Ela me puxou novamente para um beijo. Beijou-me com ternura e deslizou os dedos por meus cabelos,provocando um arrepio que desceu por toda minha costa. Os lábios dela desceram por meu pescoço e ela se afastou um pouco, apenas para sorrir para mim.Eu conhecia bem aquele sorriso. Era a forma dela me encorajar a prosseguir. Beijei-a novamente e em seguida fui descendo por seu rosto ebeijei as marcas que havia deixado nela. Eu a beijaria intensamente até que com meus lábios eu pudesse apagar aquelas marcas que fiz no corpo dela e em sua alma.
Era maravilhoso voltar a sentir o cheiro dela misturado com jasmim. Seu perfume não seria mais algo que me assombraria e sim meu motivo de alegria.
— Eu te amo e vou te amar sempre... — sussurrou em meu ouvido com a voz entrecortada.
— Eu também te amo, Aredhel — sussurrei de volta. — Para sempre e sempre...
Tirei minha roupa e Aredhel tirou o vestido. Ela soltou a ponta da atadura que estava enrolada sobre seus seios e que cobria as costas. Eu a ajudei a desenrolá-la. Depois tirei as ataduras de suas pernas e braços. Pareciam ter cicatrizado bem, mas ainda eram visíveis. Ela pareceu ficar incomodada e quis cobri-los novamente, mas não deixei.
— Não, Aredhel. Logo você não terá mais essas marcas, mas eu nunca quero esquecer o quanto mal eu já lhe fiz. Elas vão sumir de seu corpo, mas têm que ficar em minha alma — murmurei com tristeza. — E quero que saiba que te amo do jeito que estiver — sorri emocionado.

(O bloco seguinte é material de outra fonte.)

/-- Idle at the end of an allocation (R244). -/
def idleFill (r : Nat) : List Byte := if 8 ≤ r then slice (Config.idleFrame r) 0 r else List.replicate r 0

/-- The occupancy an entry reports, in granules (R245, R281). -/
def State.occupancy (s : State) (x : Serve) : Nat :=
  let cost (n : Nat) : Nat := 8 + roundup4 (n + (if x.group.isSome then 4 else 0))
  let qs := (List.range 8).foldl (fun n k =>
    (s.queue x.die (8 * x.entry + k)).pkts.foldl (fun n p => n + cost p.bytes.length) n) 0
  let r := match s.remainder x with
    | some r => cost r.pkt.bytes.length
    | none => 0
  Nat.min 0xFFFFFF ((qs + r) / 4)

/-- Upstream group g in effect lists entry i of channel c (R276). -/
def State.listsEntry (s : State) (c i g : Nat) : Bool :=
  let w := if c < 2 then s.rdEff BOND_UGRP_A (d0i g) else s.rdEff BOND_UGRP_B (d0i g)
  bits w (30 + c % 2) (30 + c % 2) == 1 && bits w (19 + 10 * (c % 2)) (10 + 10 * (c % 2)) == i

/-- The channels and upstream groups that list entry i of a line die (R276). -/
def State.listings (s : State) (n i : Nat) : List (Nat × Nat) :=
  ([2 * n, 2 * n + 1].map (fun c => ((List.range 64).filter (s.listsEntry c i)).map (fun g => (c, g)))).flatten

/-- Whether entry i of channel c is served as bonded, and for which group (R276, R283). A member entry that breaks R277,
without BONDED, with a CHAN that is not its own channel alone, or listed more than once, is served in a way that a free value
picks. -/
def State.upGroup (s : State) (c i : Nat) : (Bool × Option Nat) × State :=
  let e := Tab.get s.pon.alloc 0 (chanDie c * 1024 + i)
  let bonded := bits e 28 28 == 1
  match if s.bondOn then s.listings (chanDie c) i else [] with
  | [] => ((bonded, none), s)
  | (m, g) :: t =>
    if bonded && bits e 30 29 == 2 ^ (m % 2) && t.isEmpty then ((true, if m = c then some g else none), s)
    else
      let (w, s) := s.draw Config.freeReserved
      let n := w.toNat % 66
      (if n = 65 then (false, none) else if n = 64 then (true, none) else (true, some n), s)

/-- The classes of an entry whose gates are closed at a time (R436). -/
def State.shutClasses (s : State) (n i now : Nat) : Nat :=
  if !s.is TM_UQ_CFG_GATE_EN (place n i) then 0
  else (List.range 8).foldl (fun v k =>
    v + (if s.upGateOpen n (s.get TM_UQ_CFG_GATE_SEL (place n i)) k now then 0 else 2 ^ k)) 0

/-- The die and entry whose class queues serve an allocation of channel c (R276, R436): entry QENT of the home die for a group. -/
def State.serveOf (s : State) (c i : Nat) (g : Option Nat) (base now : Nat) : Serve :=
  let (d, j) := match g with
    | some k => (s.bondHome, s.getEff BOND_UGRP_A_QENT (d0i k))
    | none => (chanDie c, i)
  { chan := c, die := d, entry := j, group := g, shut := s.shutClasses d j now, base := base }

/-- Fill one allocation (R243 to R245, R278, R281, R283, R496): its content is the DBRu if flagged, then the fill area. A fill
point that does not reach the home die finds no frames there (R19; DESIGN CHOICE, log 94). -/
def State.fillAlloc (s : State) (c : Nat) (b : Burst) (base now : Nat) (err : FillErr) (a : Alloc) : Alloc × FillErr × State :=
  let head := if a.dbru then 4 else 0
  let area := a.size * 4 - head
  let content (n : Nat) (l : List Byte) : List Byte := (if a.dbru then slice (Config.dbru n) 0 4 else []) ++ l
  let empty : Alloc := { a with content := content 0 (idleFill area) }
  match a.entry with
  | none => (empty, err, s)
  | some i =>
    if b.kind != .data then (empty, err, s)
    else
      let ((bonded, g), s) := s.upGroup c i
      if bonded && g.isNone then (empty, err, s.count BOND_CNT_UP_ORPHAN d0)
      else
        let x := s.serveOf c i g (base + head) now
        match s.route (chanDie c) x.die with
        | .absent | .firstDown _ | .secondDown _ _ => (empty, err, s)
        | .asleep _ => (empty, err, s.wakeRoute (chanDie c) x.die)
        | .clear _ =>
          let ok := s.encOk c (s.uencOf x) && s.encOk c ((s.remainder x).bind (·.enc))
          let s := if ok then s else s.count CIPH_CNT_UP_NOKEY (atChan c)
          let y := fillLoop (area / 8 + 2) x { st := s, err := err, left := area }
          ({ a with content := content (y.st.occupancy x) (y.content ++ idleFill y.left)
                    crypt := y.crypt.map (fun k => { k with off := k.off + head, mic := k.mic.map (fun m => { m with at_ := m.at_ + head }) })
                    tags := y.tags, pieces := y.pieces }, y.err, y.st)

Ela deu um sorriso fraco. Fiquei a observando por um tempo e comecei a tocar a sua pele, levemente, com as pontas de meus dedos. Sua pele tão macia, eu já havia me conformado com a ideia de que não teria a oportunidade de tocá-la novamente. Aproximei-me e beijei carinhosamente seus seios, sugando sua pele em alguns pontos. Aredhel gemia baixinho e eu a debrucei carinhosamente sobre a cama. Deslizei meus lábios por seu corpo até chegar a sua intimidade. Demorei-me por um tempo lá, me satisfazendo com os gemidos de prazer que ela dava. Senti uma euforia tomar conta do meu ser. Pensei que não ouviria mais aqueles prazerosos sons. Quando a senti próxima de seu êxtase eu parei e voltei a subir. Penetrei-a lentamente. Temi que nunca mais pudesse tomá-la novamente, então eu queria desfrutar ao máximo daquele momento. Comecei a mover meu quadril de forma lenta.
Aredhel sorriu meigamente para mim e voltei a beijá-la. Eu a beijava desesperadamente, querendo ter certeza de que tudo aquilo era real e não um sonho. Eu tinha minha esposa… Minha Aredhel de volta… Tinha que ser real...
Aos poucos fui aumentando a velocidade do movimento e Aredhel passou a gemer entre meus lábios. Fechei os olhos delirando com o prazer que eu a fazia sentir. Logo ela chegou ao orgasmo e em seguida eu me derramei nela.
Eu tinha recuperado minha felicidade. Eu me sentia renovado. Senti-me abençoado por tê-la de volta.